Exercise instructions — Among the records that follow, find the line with "read of a register of the window. -/" and the line with "s with ppuctrl". Set down those lines and all lines between them exactly, without adding anything.

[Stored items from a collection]
/-- What `NextCycle` does, in full (R121 to R123). -/
theorem dmaNextCycle_cases (s : State) :
    (s.dma.k = s.dma.count ∧ s.par.resume = .sameCycleP1F ∧
      dmaNextCycle s = dmaReleaseAtEdge { s with lines := { s.lines with ctrlOut := 0b000 } }) ∨
    (s.dma.k = s.dma.count ∧ s.par.resume ≠ .sameCycleP1F ∧
      dmaNextCycle s = { s with lines := { s.lines with ctrlOut := 0b000 } }) ∨
    (s.dma.k ≠ s.dma.count ∧ s.dma.state = .dXfer ∧ s.dma.burstK = s.par.burstMax ∧ 0 < s.par.refreshIdle ∧
      dmaNextCycle s = dmaBeginYield { s with dma := { s.dma with burstK := 0 } }) ∨
    (s.dma.k ≠ s.dma.count ∧ s.dma.state = .dXfer ∧ s.dma.burstK = s.par.burstMax ∧ s.par.refreshIdle = 0 ∧
      dmaNextCycle s = dmaIssue { s with dma := { s.dma with burstK := 0 } }) ∨
    (s.dma.k ≠ s.dma.count ∧ s.dma.state = .dYield ∧ 0 < s.dma.yieldK ∧
      dmaNextCycle s = { s with
        lines := { s.lines with ctrlOut := 0b000 }, dma := { s.dma with yieldK := s.dma.yieldK - 1 } }) ∨
    (s.dma.k ≠ s.dma.count ∧ ¬ (s.dma.state = .dXfer ∧ s.dma.burstK = s.par.burstMax) ∧
      ¬ (s.dma.state = .dYield ∧ 0 < s.dma.yieldK) ∧ dmaNextCycle s = dmaIssue s) := by
  unfold dmaNextCycle
  by_cases h1 : s.dma.k = s.dma.count
  · by_cases h2 : s.par.resume = .sameCycleP1F
    · exact .inl ⟨h1, h2, by simp [h1, h2]⟩
    · exact .inr (.inl ⟨h1, h2, by simp [h1, h2]⟩)
  · by_cases h2 : s.dma.state = .dXfer ∧ s.dma.burstK = s.par.burstMax
    · by_cases h3 : 0 < s.par.refreshIdle
      · exact .inr (.inr (.inl ⟨h1, h2.1, h2.2, h3, by simp [h1, h2, h3]⟩))
      · refine .inr (.inr (.inr (.inl ⟨h1, h2.1, h2.2, by omega, by simp [h1, h2, h3]⟩)))
    · by_cases h3 : s.dma.state = .dYield ∧ 0 < s.dma.yieldK
      · exact .inr (.inr (.inr (.inr (.inl ⟨h1, h3.1, h3.2, by rw [if_neg h1, if_neg h2, if_pos h3]⟩))))
      · exact .inr (.inr (.inr (.inr (.inr ⟨h1, h2, h3, by rw [if_neg h1, if_neg h2, if_neg h3]⟩))))

end Sys2Proof.Machine
end

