-- ==== Sys2Proof/Tests/Slice0.lean ====
section
/-! SUPPORT. Tests. The expected results are those of spec/95_test_vectors.md (`V<n>`), of its section 2.1, or worked by
hand from the rule named. A witness shows a state and operands that meet all the hypotheses of one statement. -/

namespace Sys2Proof.Tests
open Sys2Proof Sys2Proof.Machine

/-! A small machine with the parameters of section 0 of the vectors, and logic pinned at the points the tests use.
Handler 9 claims with 0x99, handler 5 declines, handlers 1 and 2 are write handlers; claim 7 is ROMWIN, claim 8 covers
everything. -/

/-- Other agents drive `v`. -/
abbrev bus (v : Byte) : Drive := .given (some v)

/-- Nobody else drives. -/
abbrev noBus : Drive := .given none

def demoLogic : Logic where
  readH := [((9, [0]), ⟨true, 0x99, [1], []⟩), ((5, [0]), ⟨false, 0x00, [1], []⟩)]
  writeH := [((1, [0], 0x2A), ⟨[0x2A], []⟩), ((2, [0], 0x01), ⟨[0], [⟨.intEnable true, rfl⟩]⟩),
    ((2, [0], 0x02), ⟨[0], [⟨.dmaReadByte 0x1000, rfl⟩]⟩), ((2, [0], 0x03), ⟨[0], [⟨.reserved 0x30, rfl⟩]⟩)]
  claimP := [((7, [0], 0x6001), true), ((8, [0], 0x6001), true), ((8, [0], 0x6000), true), ((8, [0], 0x8000), true),
    ((7, [0], 0x8000), false), ((7, [0], 0xFF40), false)]
  claimR := [((7, [0], 0x6001), 0xA5), ((8, [0], 0x6001), 0x11), ((8, [0], 0x6000), 0x00)]
  claimW := [((8, [0], 0x8000, 0x5C), [0x5C])]
  aux := [((0b001, 0xFF40, 0x2A, [0]), 0x77)]

def demoPar : Params := ⟨0xFF, .p111, 4, 2, 2, 3, 65535, 16, .sameCycleP1F, demoLogic⟩

/-- Armed, the bus address at `a`, after a rising edge. -/
def demoAt (a : Bits16) : State where
  par := demoPar
  lines := .reset
  disp := ⟨a, 0x34, .idle, false, 0b000, none, false, false⟩
  en := ⟨true, true, true, some .p1r⟩
  tabs := ⟨[(0x10, 9), (0x11, 5)], [(0x40, 1), (0x42, 2)], []⟩
  int := ⟨.idle, 0x10, false, false, false⟩
  dma := ⟨false, false, false, .dIdle, .rd, 0x1000, .scratch, 0x00, 0x00, 1, 0, 0, 0, false, false⟩
  fg := ⟨none, none⟩
  trace := ⟨false, 0, [], 0⟩
  dev := [0]
  buf := []
  peers := ⟨[(0x1000, 0x11), (0x2000, 0x00)], a, 0x34, false, false, none, none⟩
  marks := .reset
  draws := 0
  prog := []
  boot := []
  turns := []

abbrev demo : State := demoAt 0x2000

/-- Before ARM. -/
def unarmed : State := { demo with en := .reset }

/-- With ROMWIN in slot 0 and the claim that covers everything in slot 1 (V68). -/
def claimed (a : Bits16) : State := { demoAt a with tabs.claims := [(0, 7), (1, 8)] }

/-- The arbiter's state and flags. -/
def withInt (arb : ArbState) (pending enable want : Bool) : State :=
  { demo with
    int := ⟨arb, 0x10, enable, pending, want⟩
    lines := { demo.lines with irq := arb == .requestPending, priOut := arb == .requestPending } }

/-- The engine waiting for the acknowledge of its request (V19). -/
def requesting : State :=
  { demo with
    dma := { demo.dma with request := true, state := .dWaitAck }
    fg := ⟨some ⟨.dmaReadByte 0x1000, rfl⟩, none⟩ }

/-- The engine as bus master, in a state of its sequence, with a command of `n` bytes waiting. -/
def master (st : DmaSub) (dir : DmaDir) (tgt : DmaTarget) (n : Nat) (cmd : Cmd) : State :=
  { demo with
    lines := { demo.lines with halt := true, ctrlMode := .device, ctrlOut := 0b100 }
    en := ⟨false, false, true, some .p1r⟩
    dma := { demo.dma with
      ack := true, active := true, state := st, dir := dir, tgt := tgt, count := n, addr := 0x2010,
      xferPending := st == .dXfer }
    fg := ⟨some cmd, none⟩ }

/-- One field of a next state. -/
def seen {α : Type} (f : State → α) : Host.Outcome State Fault Refusal → Option α
  | .next t => some (f t)
  | .fault _ => none
  | .refused _ => none

/-! ### Well-formedness: each check refuses -/

theorem test_wf_refuses_patterns_taken_by_intack :
    (Instr.addrLoad noBus false).wf .p100 = false ∧ (Instr.writeAl noBus false).wf .p101 = false ∧
    (Instr.readAl true noBus false).wf .p111 = false ∧ (Instr.readAl false noBus false).wf .p110 = false ∧
    (Instr.readAl true noBus false).wf .p110 = true := by decide

theorem test_wf_refuses_listed_opcodes_as_reserved :
    (Instr.reserved 0x01).wf .p111 = false ∧ (Instr.reserved 0x0A).wf .p111 = false ∧
    (Instr.reserved 0x13).wf .p111 = false ∧ (Instr.reserved 0x25).wf .p111 = false ∧
    (Instr.reserved 0x05).wf .p111 = true := by decide

/-! ### Decoding: patterns of R53 and section 2.1, opcodes of R58 written out -/

theorem test_decode_patterns :
    decodeCycle .p111 0b000 (bus 0x77) true = .idle (bus 0x77) true ∧
    decodeCycle .p111 0b100 noBus false = .addrLoad noBus false ∧
    decodeCycle .p111 0b010 noBus false = .read noBus false ∧
    decodeCycle .p111 0b110 noBus false = .readAl false noBus false ∧
    decodeCycle .p111 0b001 noBus false = .write noBus false ∧
    decodeCycle .p111 0b101 noBus false = .writeAl noBus false ∧
    decodeCycle .p111 0b011 noBus false = .dmaAck noBus false ∧
    decodeCycle .p111 0b111 noBus true = .intAck noBus true := by decide

theorem test_classify_with_intack_110 :
    classify .p110 0b110 = (.interruptAck, false) ∧ classify .p110 0b111 = (.read, true) ∧
    classify .p110 0b100 = (.idle, true) ∧ classify .p110 0b011 = (.dmaAck, false) ∧
    classify .p101 0b101 = (.interruptAck, false) ∧ classify .p100 0b100 = (.interruptAck, false) := by decide

theorem test_decode_registration :
    decodeCmd [0x01, 0x40, 5] = .ok (.regRead 0x40 5, []) ∧ decodeCmd [0x02, 0x41, 6, 8] = .ok (.regWrite 0x41 6, [8]) ∧
    decodeCmd [0x03, 0xFF] = .ok (.unregister 0xFF, []) ∧ decodeCmd [0x04, 0, 8] = .ok (.claimSet 0 (some 7), []) ∧
    decodeCmd [0x04, 3, 0] = .ok (.claimSet 3 none, []) := by
  refine ⟨?_, ?_, ?_, ?_, ?_⟩ <;> rfl

theorem test_decode_control_and_interrupts :
    decodeCmd [0x08] = .ok (.arm, []) ∧ decodeCmd [0x09] = .ok (.traceStart, []) ∧
    decodeCmd [0x0A] = .ok (.traceStop, []) ∧ decodeCmd [0x10, 0x10] = .ok (.intSetVector 0x10, []) ∧
    decodeCmd [0x11, 1] = .ok (.intEnable true, []) ∧ decodeCmd [0x12, 0] = .ok (.intRequest false, []) ∧
    decodeCmd [0x13, 1] = .ok (.intWant true, []) ∧ decodeCmd [0x05] = .ok (.reserved 0x05, []) := by
  refine ⟨?_, ?_, ?_, ?_, ?_, ?_, ?_, ?_⟩ <;> rfl
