-- ==== Sys2Proof/Machine/ControlFlow.lean ====
section
/-! DEFINITION. Control flow (40_control_flow.md). -/

namespace Sys2Proof.Machine

/-- R120: `pc <- nnn`. -/
def exec_jmp (nnn : Field12) (s : State) : Host.Outcome State Fault Refusal := .next (s.jumpTo (addressOf nnn))

/-- R121: `full_stack` when 16 entries are held, checked before any write; else push `mask12(pc + 2)` and jump. -/
def exec_call (nnn : Field12) (s : State) : Host.Outcome State Fault Refusal :=
  if s.stack.length ≥ stackDepth then .next (s.raise .full_stack)
  else .next ((s.push (mask12 (s.pc.toNat + 2))).jumpTo (addressOf nnn))

/-- R122: `empty_stack` when nothing is held; else the popped value goes to `pc` as it is. -/
def exec_ret (s : State) : Host.Outcome State Fault Refusal :=
  match s.stack.getLast? with
  | none => .next (s.raise .empty_stack)
  | some top => .next (s.popped.jumpTo top)

/-- R123: `pc <- mask12(V0 + nnn)`; always V0. -/
def exec_jmp_v0 (nnn : Field12) (s : State) : Host.Outcome State Fault Refusal :=
  .next (s.jumpTo (mask12 ((s.reg v0).toNat + nnn.toNat)))

end Sys2Proof.Machine
end

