-- ==== Sys2Proof/Machine/Bits.lean ====
section
/-! DEFINITION. Bit-field, extension and byte-order helpers (rules R7, R8, R76 of 00_scope.md and
20_memory.md). -/

namespace Sys2Proof.Machine

/-- R7: `Word(lo, hi) = hi ++ lo`, little-endian in memory (R76). -/
def word (lo hi : Byte) : Word := hi ++ lo

/-- R7: `w[7:0]`. -/
def lowByte (w : Word) : Byte := w.extractLsb' 0 8

/-- R7: `w[15:8]`. -/
def highByte (w : Word) : Byte := w.extractLsb' 8 8

/-- R8: `zext_16`. -/
def zext16 (b : Byte) : Word := b.setWidth 16

/-- R8: `sext_16`. -/
def sext16 (b : Byte) : Word := b.signExtend 16

end Sys2Proof.Machine
end

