-- ==== Sys2Proof/Machine/Ppu.lean ====
section
/-! DEFINITION. The memory-mapped devices: the PPU register window and the controller port
(50_ppu_registers.md), and the classification of CPU addresses that reaches them (R63). -/

namespace Sys2Proof.Machine

/-- R270, R271: the register a window address reaches, `k = a mod 8`; every mirror alike (R286). -/
def ppuRegAt (a : Word) : PpuReg :=
  match a.toNat % 8 with
  | 0 => .control
  | 1 => .mask
  | 2 => .status
  | 3 => .oamAddr
  | 4 => .oamData
  | 5 => .scroll
  | 6 => .vramAddr
  | _ => .vramData

/-- R63: `Class(addr)`. -/
def classify (a : Word) : AddrClass :=
  if Config.ppuRegWindow ≤ a.toNat ∧ a.toNat ≤ Config.ppuRegMirrorEnd then .ppuReg (ppuRegAt a)
  else if a.toNat = Config.controllerPort then .controller
  else .plain

/-- R72: the place in PPU memory of an address, modulo 16384. -/
def ppuIndex (a : Nat) : Nat := a % Config.ppuMemBytes

/-- R72: `PpuRead`. -/
def ppuRead (mem : Memory) (a : Nat) : Byte := memGet mem (ppuIndex a)

/-- R72: `PpuWrite`. -/
def ppuWrite (mem : Memory) (a : Nat) (v : Byte) : Memory := memSet mem (ppuIndex a) v

/-- R273: `INC32 = PPUCTRL[2]`, and from it the pointer's increment `Delta`. -/
def vramDelta (s : State) : Word := if s.ppuctrl.getLsbD 2 then 32 else 1

/-- R275: the byte a status read gives: the three status bits over five drawn ones. -/
def statusByte (s : State) : Byte :=
  BitVec.ofBool s.vblank ++ BitVec.ofBool s.spr0hit ++ BitVec.ofBool s.sprovf ++ Config.statusLowBits s.draws

/-- R275, R279, R283, R284: the read of a register of the window. -/
def readPpuReg (k : PpuReg) (s : State) : Byte × State :=
  match k with
  | .status => (statusByte s, { s with vblank := false, w := false, draws := s.draws + 1 })
  | .oamData => (memGet s.oam s.oamaddr.toNat, s)
  | .vramData => (ppuRead s.ppuMem s.vaddr.toNat, { s with vaddr := s.vaddr + vramDelta s })
  | .control | .mask | .oamAddr | .scroll | .vramAddr =>
    (Config.writeOnlyRead s.draws, { s with draws := s.draws + 1 })

/-- R272, R274, R276 to R278, R280 to R282: the write of a register of the window. -/
def writePpuReg (k : PpuReg) (v : Byte) (s : State) : State :=
  match k with
  | .control => { s with ppuctrl := v }
  | .mask => { s with ppumask := v }
  | .status => s
  | .oamAddr => { s with oamaddr := v }
  | .oamData => { s with oam := memSet s.oam s.oamaddr.toNat v, oamaddr := s.oamaddr + 1 }
  | .scroll =>
    if s.w then { s with scrolly := v, w := false } else { s with scrollx := v, w := true }
  | .vramAddr =>
    if s.w then { s with vaddr := word v (highByte s.vaddr), w := false }
    else { s with vaddr := word (lowByte s.vaddr) v, w := true }
  | .vramData =>
    { s with ppuMem := ppuWrite s.ppuMem s.vaddr.toNat v, vaddr := s.vaddr + vramDelta s }

/-- R300, R304: `SHIFT <- Buttons()`, the host's answer being draw `draws`. -/
def reloadShift (s : State) : State := { s with shift := Config.buttons s.draws, draws := s.draws + 1 }

/-- R301: the read of the controller port: bit 0 is the next button, bits 7 to 1 are 0. -/
def readController (s : State) : Byte × State :=
  if s.strobe then
    let t := reloadShift s
    (t.shift &&& 1, t)
  else (s.shift &&& 1, { s with shift := (s.shift >>> 1) ||| 0x80 })

/-- R300: the write of the controller port; bits 7 to 1 of the byte are ignored. -/
def writeController (v : Byte) (s : State) : State :=
  let t := { s with strobe := v.getLsbD 0 }
  if v.getLsbD 0 then reloadShift t else t

end Sys2Proof.Machine
end

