-- ==== Sys2Proof/Machine/Registers.lean ====
section
/-! DEFINITION. A register and the status written together by a one-byte instruction (R207 to R210, R215 to
R219), from a pair (result, P). -/

namespace Sys2Proof.Machine

/-- `A` and P written, PC advanced by 1. -/
def setA (r : Byte × Byte) (s : State) : State := advance 1 { s with a := r.1, p := r.2 }

/-- `X` and P written, PC advanced by 1. -/
def setX (r : Byte × Byte) (s : State) : State := advance 1 { s with x := r.1, p := r.2 }

/-- `Y` and P written, PC advanced by 1. -/
def setY (r : Byte × Byte) (s : State) : State := advance 1 { s with y := r.1, p := r.2 }

end Sys2Proof.Machine
end

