-- ==== Sys2Proof/Machine/Boot.lean ====
section
/-! DEFINITION. The cartridge-image boot interface (70_reset_and_hazards.md sections 1 and 2): validation,
the copies, and the state after reset. -/

namespace Sys2Proof.Machine

/-- R411: the header's length. -/
def headerBytes : Nat := 16

/-- R411: the program-bank count `P`. -/
def programBanks (img : List Byte) : Nat := (img.getD 4 0).toNat

/-- R411: the pattern-bank count `C`. -/
def patternBanks (img : List Byte) : Nat := (img.getD 5 0).toNat

/-- R411, R416: the mirroring flag, `img[6][0]`. -/
def imageMirroring (img : List Byte) : Mirroring := if (img.getD 6 0).getLsbD 0 then .vertical else .horizontal

/-- R412: the image is accepted. -/
def imageValid (img : List Byte) : Bool :=
  decide (headerBytes ≤ img.length) &&
  decide (programBanks img = 1 ∨ programBanks img = 2) &&
  decide (patternBanks img ≤ 1) &&
  decide (headerBytes + Config.prgBankBytes * programBanks img + Config.chrBankBytes * patternBanks img ≤ img.length)

/-- R411: the program data. -/
def programBytes (img : List Byte) : List Byte := (img.drop headerBytes).take (Config.prgBankBytes * programBanks img)

/-- R411: the pattern data. -/
def patternBytes (img : List Byte) : List Byte :=
  (img.drop (headerBytes + Config.prgBankBytes * programBanks img)).take (Config.chrBankBytes * patternBanks img)

/-- R414: with one bank, its top 16 bytes, for 0xFFF0 to 0xFFFF. -/
def vectorBytes (img : List Byte) : List Byte :=
  if programBanks img = 1 then (programBytes img).drop 0x3FF0 else []

/-- R413, R414: the CPU memory the loader leaves. -/
def imageCpuMem (img : List Byte) : Memory :=
  memOfBytes Config.programRomBase (programBytes img) ++ memOfBytes 0xFFF0 (vectorBytes img)

/-- R415: the PPU memory the loader leaves. -/
def imagePpuMem (img : List Byte) : Memory := memOfBytes 0 (patternBytes img)

/-- R400: power-on with an image: `RomFormatError` (R373, R412), or the state in which the agents begin. -/
def boot (img : List Byte) : Out :=
  if imageValid img then .next (State.powerOn (imageCpuMem img) (imagePpuMem img) (imageMirroring img))
  else .fault .romFormatError

end Sys2Proof.Machine
end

Result of the exercise —
/-- R275, R279, R283, R284: the read of a register of the window. -/
def readPpuReg (k : PpuReg) (s : State) : Byte × State :=
  match k with
  | .status => (statusByte s, { s with vblank := false, w := false, draws := s.draws + 1 })
  | .oamData => (memGet s.oam s.oamaddr.toNat, s)
  | .vramData => (ppuRead s.ppuMem s.vaddr.toNat, { s with vaddr := s.vaddr + vramDelta s })
  | .control | .mask | .oamAddr | .scroll | .vramAddr =>
    (Config.writeOnlyRead s.draws, { s with draws := s.draws + 1 })

/-- R272, R274, R276 to R278, R280 to R282: the write of a register of the window. -/
def writePpuReg (k : PpuReg) (v : Byte) (s : State) : State :=
  match k with
  | .control => { s with ppuctrl := v }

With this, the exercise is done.